It's not really staving its more like being sent to bed without dinner, they will be fine and more than likely eat the next day. On a side note surface agitation removes any film after feeding and I'd give it a shot with pellets they are cleaner than flakes or well less mess IMO but maybe try soaking the pellets first after a day with no food.

Edit- my clown loaches race through the pack of haps and peacocks to eat the pellets and if any fall to the bottom the plecos eat them quickly. Maybe try to feed the pellets more slowly like one at a time


----------



## jobber (May 14, 2010)

Don't spoil your fish. You need to pellet train them. Give them some time and have a lot of patience. It took me a while before i got my discus to peck at different types of pellets. Its like trying to wean a kid off chicken mcnuggets to eat chickem breast.


Sent from my LT30a using Tapatalk


----------



## jobber (May 14, 2010)

jobber said:


> Don't spoil your fish. You need to pellet train them. Give them some time and have a lot of patience. It took me a while before i got my discus to peck at different types of pellets. Its like trying to wean a kid off chicken mcnuggets to eat chickem breast.
> 
> Sent from my LT30a using Tapatalk


Sent from my LT30a using Tapatalk


----------



## AKAmikeross (Nov 5, 2012)

My africans go crazy for the stuff.

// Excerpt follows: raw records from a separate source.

-- ==== Sys2Proof/Tests/Slice0.lean ====
section
/-!
SUPPORT. Tests. Expected results come from spec/95_test_vectors.md (its ids are cited) and from the encodings of
30_encoding.md R95. The start state is the reset state with one word at 0x200 and one Step as the next move.
-/

set_option maxRecDepth 20000

namespace Sys2Proof.Tests

open Sys2Proof Sys2Proof.Machine

/-- The reset state with a word at an address and pc there, and one Step with these inputs to come. -/
def startAt (a : Nat) (w : Word) (keys : BitVec 16 := 0) (rand : Byte := 0) : State :=
  { State.reset.writeBytes a (wordBytes w) with pc := BitVec.ofNat 16 a, script := [.step keys rand] }

/-- The same with the word at 0x200. -/
def start (w : Word) (keys : BitVec 16 := 0) (rand : Byte := 0) : State := startAt 0x200 w keys rand

/-- Whether a step answers a next state with a property. -/
def next (r : Result) (p : State → Bool) : Bool :=
  match r with
  | .next t => p t
  | .fault _ => false
  | .refused _ => false

/-- Several registers set. -/
def withRegs (s : State) : List (Reg × Byte) → State
  | [] => s
  | (r, v) :: rest => withRegs (s.setReg r v) rest

/-- Several pixels lit. -/
def withPixels (s : State) (idxs : List Nat) : State := idxs.foldl (fun t idx => t.setPixel idx true) s

/-- Whether exactly these pixels are lit, row-major indices. -/
def litAre (s : State) (idxs : List Nat) : Bool := s.fb == (withPixels State.reset idxs).fb

/-! ### Well-formedness: every check refuses an ill-formed term -/

/-- 0x00E0 is CLS, not NOP.0. -/
theorem test_illformed_nop0 : (Instr.nop0 0x0E0).wellFormed = false := by decide
/-- 0x3EE has RET's selector, so it is not NOP.0 either. -/
theorem test_illformed_nop0_ret : (Instr.nop0 0x3EE).wellFormed = false := by decide
/-- 0x812E is SHL, not NOP.8. -/
theorem test_illformed_nop8 : (Instr.nop8 0x12E).wellFormed = false := by decide
/-- 0xE4A1 is SKNP, not NOP.E. -/
theorem test_illformed_nopE : (Instr.nopE 0x4A1).wellFormed = false := by decide
/-- 0xF265 is LD.M, not NOP.F. -/
theorem test_illformed_nopF : (Instr.nopF 0x265).wellFormed = false := by decide
/-- Words of the no-op bands are well formed (30 R98). -/
theorem test_wellformed_nops : (Instr.nop0 0x123).wellFormed = true ∧ (Instr.nop8 0xAB9).wellFormed = true ∧
    (Instr.nopE 0x19F).wellFormed = true ∧ (Instr.nopF 0x085).wellFormed = true := by decide

/-! ### Decoding: one word of every row, written out bit by bit from the encodings of 30 R95 -/

theorem test_decode_group0 : decodeWord 0b0000000011100000 = .cls 0 ∧ decodeWord 0b0000000111100000 = .cls 1 ∧
    decodeWord 0b0000000011101110 = .ret 0 ∧ decodeWord 0b0000000100100011 = .nop0 0x123 := by decide
theorem test_decode_jumps : decodeWord 0b0001001000001010 = .jp 0x20A ∧ decodeWord 0b0010001000001100 = .call 0x20C ∧
    decodeWord 0b1011111111111111 = .jpV0 0xFFF := by decide
theorem test_decode_skips : decodeWord 0b0011000100000000 = .seImm 1 0x00 ∧ decodeWord 0b0100000000001111 = .sneImm 0 0x0F ∧
    decodeWord 0b0101001000110000 = .seReg 2 3 0 ∧ decodeWord 0b1001001000110001 = .sneReg 2 3 1 := by decide
theorem test_decode_immediates : decodeWord 0b0110101010111100 = .ldImm 10 0xBC ∧
    decodeWord 0b0111001100000101 = .addImm 3 0x05 := by decide
theorem test_decode_logic : decodeWord 0b1000001000010000 = .ldReg 2 1 ∧ decodeWord 0b1000000000010001 = .orReg 0 1 ∧
    decodeWord 0b1000000000010010 = .andReg 0 1 ∧ decodeWord 0b1000000000010011 = .xorReg 0 1 := by decide
theorem test_decode_arithmetic : decodeWord 0b1000000000010100 = .addReg 0 1 ∧ decodeWord 0b1000000000010101 = .sub 0 1 ∧
    decodeWord 0b1000000000010110 = .shr 0 1 ∧ decodeWord 0b1000000000010111 = .subn 0 1 ∧
    decodeWord 0b1000000000011110 = .shl 0 1 ∧ decodeWord 0b1000101010111001 = .nop8 0xAB9 := by decide
theorem test_decode_index_random : decodeWord 0b1010001100000000 = .ldI 0x300 ∧
    decodeWord 0b1100000000001111 = .rnd 0 0x0F ∧ decodeWord 0b1101000100100101 = .drw 1 2 5 := by decide
theorem test_decode_keys : decodeWord 0b1110000010011110 = .skp 0 ∧ decodeWord 0b1110000010100001 = .sknp 0 ∧
    decodeWord 0b1110000110011111 = .nopE 0x19F := by decide
theorem test_decode_timers : decodeWord 0b1111000100000111 = .ldVdt 1 ∧ decodeWord 0b1111001100001010 = .ldK 3 ∧
    decodeWord 0b1111000000010101 = .ldDtv 0 ∧ decodeWord 0b1111000000011000 = .ldStv 0 := by decide
theorem test_decode_index_memory : decodeWord 0b1111000100011110 = .addI 1 ∧ decodeWord 0b1111000000101001 = .ldF 0 ∧
    decodeWord 0b1111000000110011 = .ldB 0 ∧ decodeWord 0b1111001001010101 = .stM 2 ∧
    decodeWord 0b1111001001100101 = .ldM 2 ∧ decodeWord 0b1111000010000101 = .nopF 0x085 := by decide
/-- The first byte is the high one (20 R64), and one byte is no word. -/
theorem test_decode_bytes : decode [0x60, 0x0A, 0x70] = .ok (.ldImm 0 0x0A, [0x70]) ∧ decode [0x60] = .error .truncated := by
  decide
theorem test_encode_bytes : encodeBytes (.drw 1 2 5) = [0xD1, 0x25] ∧ encodeBytes (.nopF 0x085) = [0xF0, 0x85] := by decide
theorem test_table_word : decodeTableWord 16 0x8014 = some (.addReg 0 1) ∧ decodeTableWord 16 0x00E0 = some (.cls 0) := by
  decide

Their staple was the NLS cichlid formula, supplemented with some dainachi spirulina and raw veggies. 

About a week ago I stopped both above foods and have been exclusively feeding NLS ultra red. Fish go nuts for it and I can visually see a difference in their coloration. 

I agree with most who recommend to skip a meal or two. Your fish could go days or weeks without food. I would go 2 days, feed and see wha happens. If they dont eat, I would feed them what they like and go 4 days with no food. They will eat, just matters who with break first... you or the fish lol.


----------



## hp10BII (Apr 23, 2010)

yep...just need a dose of tough love, they'll start eating pellets when they're good and hungry.


----------